High pancreatic affinity for 131I-labeled HIPDM was observed in mice and rats. Although the brain uptake of [131I]HIPDM is very fast, the pancreatic uptake is rather slow. The pancreas to liver ratios (per gram) were 5.08 +/- 0.52 in mice and 5.15 +/- 0.65 in rats at 2 hr and 7.05 +/- 0.53 in mice and 8.06 +/- 1.14 in rats at 5 hr after administration. These ratios are higher than those obtained with routinely used pancreatic agent [75Se]selenomethionine. An increase in liver uptake and decrease in pancreatic uptake was observed at higher dose of carrier HIPDM, which resulted in lower pancreas to liver ratios. HIPDM is a new type of compound which shows predilection for pancreas. Our results suggest that [123I]HIPDM might be a useful agent for pancreas imaging.
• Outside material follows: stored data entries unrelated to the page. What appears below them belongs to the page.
-- ==== Sys2Proof/Machine/Format.lean ====
section
/-! DEFINITION. The layouts of chapter 13: the CRC, host link frames, messages as the bytes sent, loop commands, and the
judgement of the words that return in a slot. -/

namespace Sys2Proof.Machine

/-! ### CRC-16 (R196): polynomial 1021h, initial value FFFFh -/

def crcShift (c : BitVec 16) : BitVec 16 := if c.msb then (c <<< 1) ^^^ 0x1021#16 else c <<< 1

/-- One byte into the CRC register. -/
def crcByte (c : BitVec 16) (b : Byte) : BitVec 16 :=
  Nat.repeat crcShift 8 (c ^^^ (b.setWidth 16 <<< 8))

/-- The CRC over bytes. -/
def crc16 (bs : List Byte) : BitVec 16 := bs.foldl crcByte 0xFFFF#16

/-- A 16-bit word as two bytes, high byte first. -/
def wordBytes (w : BitVec 16) : List Byte := beBytes 2 w.toNat

/-! ### Frames (R196) -/

/-- The bytes under the CRC: length, kind, tag and payload. -/
def Frame.body (f : Frame) : List Byte := BitVec.ofNat 8 f.payload.length :: f.kind :: f.tag :: f.payload

/-- The bytes of a frame on the line. -/
def Frame.bytes (f : Frame) : List Byte := 0xA7#8 :: (f.body ++ wordBytes (crc16 f.body))

/-! ### Messages (R188, R199) -/

/-- The payload of a notice ("FMT: NOTICE PAYLOADS"). -/
def Notice.payload : Notice → List Byte
  | .state old new cause => vEnum (govCode old) ++ vEnum (govCode new) ++ vEnum (stateCauseCode cause)
  | .trip cause severe frame => vEnum (tripCode cause) ++ vEnum (if severe then 0 else 1) ++ vFrame frame
  | .loop st => vEnum (loopCode st)
  | .proc p o c frame => vEnum p ++ vEnum o ++ vEnum (procCauseCode c) ++ vFrame frame
  | .blockReady => vEnum 0 ++ vFrame 0 ++ vEnum 0
  | .frozen frame cause => vEnum 1 ++ vFrame frame ++ vEnum (tripCode cause)

/-- The kind of a notice (R197). -/
def Notice.kind : Notice → Byte
  | .state .. => 0x60 | .trip .. => 0x61 | .loop _ => 0x62 | .proc .. => 0x63 | .blockReady => 0x64 | .frozen .. => 0x64

/-- The outcome byte and what follows it (R199). -/
def Body.bytes : Body → List Byte
  | .done data => 0x00#8 :: data
  | .refused cls d q => 0x01#8 :: (vEnum (classCode cls) ++ vEnum (detailCode d) ++ vCount q)

/-- The number of frames a reply takes: 239 bytes beside the segment byte in each (R185). -/
def segmentCount (n : Nat) : Nat := max 1 ((n + 238) / 239)

/-- The payloads of the frames of a reply: the segment byte and its data, every frame but the last full (R185, R199; log
62). -/
def segments (data : List Byte) : List (List Byte) :=
  let k := segmentCount data.length
  (chunks 239 k data).mapIdx (fun i c => BitVec.ofNat 8 ((if i + 1 = k then 128 else 0) + i) :: c)

/-- The bytes of a message; all the frames of one reply are one message (R185). -/
def Msg.bytes : Msg → List Byte
  | .notice n => (Frame.mk n.kind 0 n.payload).bytes
  | .reply _ kind tag b => (segments b.bytes).flatMap (fun p => (Frame.mk kind tag p).bytes)

/-! ### Loop words ("FMT: LOOP WORDS") -/

/-- The data words of a field: high word first at size 32. -/
def dataWords (size32 : Bool) (d : Nat) : List LoopWord :=
  if size32 then [BitVec.ofNat 16 (d / 65536), BitVec.ofNat 16 d] else [BitVec.ofNat 16 d]

/-- The header and data words of a command. -/
def commandHead (x : SlotEx) : List LoopWord :=
  BitVec.ofNat 16 (32768 + 256 * (x.addr % 64) + 32 * (x.channel % 8) + 8 * funcCode x.func + bit x.size32 2)
    :: dataWords x.size32 x.data

/-- The check word over header and data words (R196). -/
def checkWord (ws : List LoopWord) : LoopWord := crc16 (ws.flatMap wordBytes)

/-- The words of a command on LOOP_OUT. -/
def commandWords (x : SlotEx) : List LoopWord := commandHead x ++ [checkWord (commandHead x)]

/-- LOOP_OUT, `k` word times after the slot began: the words of the command in its slot and then idle words; the idle
pattern when no exchange is in progress (R21, R23). -/
def loopOut (k : Nat) (s : State) : LoopWord :=
  match s.slc.slot with
  | some x => (commandWords x).getD k idleWord
  | none => idleWord

/-- What a reply that has returned says (R24): its outcome, its ready mark and its data. -/
structure Heard where
  outcome : ExOutcome
  ready : Bool
  data : Nat
deriving DecidableEq, Repr

/-- An outcome with no sound reply behind it: data zero. -/
def Heard.bare (o : ExOutcome) : Heard := ⟨o, false, 0⟩

/-- The number of data words. -/
def dataLen (size32 : Bool) : Nat := if size32 then 2 else 1

/-- A reply judged against its command, idle words before it left out (R24, R200). -/
def judgeReply (x : SlotEx) (ws : List RxWord) : Heard :=
  let k := dataLen x.size32
  let body := ws.take (k + 2)
  let raw := body.map (·.word)
  let h := (raw.getD 0 0).toNat
  let sound := body.length == k + 2 && body.all (fun w => !w.lineError) && h / 16384 == 3
    && raw.getD (k + 1) 0 == checkWord (raw.take (k + 1)) && h / 256 % 64 == x.addr % 64
  if sound then
    let d := (raw.drop 1).take k |>.foldl (fun n w => 65536 * n + w.toNat) 0
    let ready := h / 64 % 2 == 1
    ⟨if h / 128 % 2 = 0 then .untaken else if ready then .takenReady else .takenNotReady, ready, d⟩
  else .bare .check

/-- What is left of the words that follow the part's own header: its further words, `own`, are discarded as they return, in
their order though some be lost, and idle words are passed over (R23, R200; log 68). -/
def dropOwn : List RxWord → List LoopWord → List RxWord
  | [], _ => []
  | w :: ws, own =>
    if w.cleanIdle then dropOwn ws own
    else if !w.lineError && own.contains w.word then dropOwn ws ((own.dropWhile (· != w.word)).drop 1)
    else w :: ws

/-- The words that returned in the slot without idle words ahead of a reply and without the part's own command words (R23,
R200; log 68). -/
def replyWords (x : SlotEx) (ws : List RxWord) : List RxWord :=
  match ws.dropWhile (·.cleanIdle), commandWords x with
  | w :: ws, o :: own => if w = ⟨o, false⟩ then dropOwn ws own else w :: ws
  | ws, _ => ws

/-- The reply in the words that returned in the slot, if one has: with nothing but idle words and the part's own command
words, whole or in part, there is none and the slot runs on to NO_REPLY (R23, R200; log 68). -/
def heardReply (x : SlotEx) (ws : List RxWord) : Option Heard :=
  match replyWords x ws with
  | [] => none
  | rest => some (judgeReply x rest)

end Sys2Proof.Machine
end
在小鼠和大鼠中观察到胰腺对131I标记的HIPDM具有高亲和力。虽然[131I]HIPDM在脑中的摄取非常迅速,但在胰腺中的摄取相当缓慢。给药后2小时,小鼠和大鼠的胰腺与肝脏重量比(每克)分别为5.08±0.52和5.15±0.65;5小时时,小鼠和大鼠的该比值分别为7.05±0.53和8.06±1.14。这些比值高于常规使用的胰腺显像剂[75Se]硒代蛋氨酸的相应比值。在较高剂量的载体HIPDM时,观察到肝脏摄取增加而胰腺摄取减少,这导致胰腺与肝脏的比值降低。HIPDM是一种对胰腺有偏好性的新型化合物。我们的结果表明,[123I]HIPDM可能是一种用于胰腺显像的有用试剂。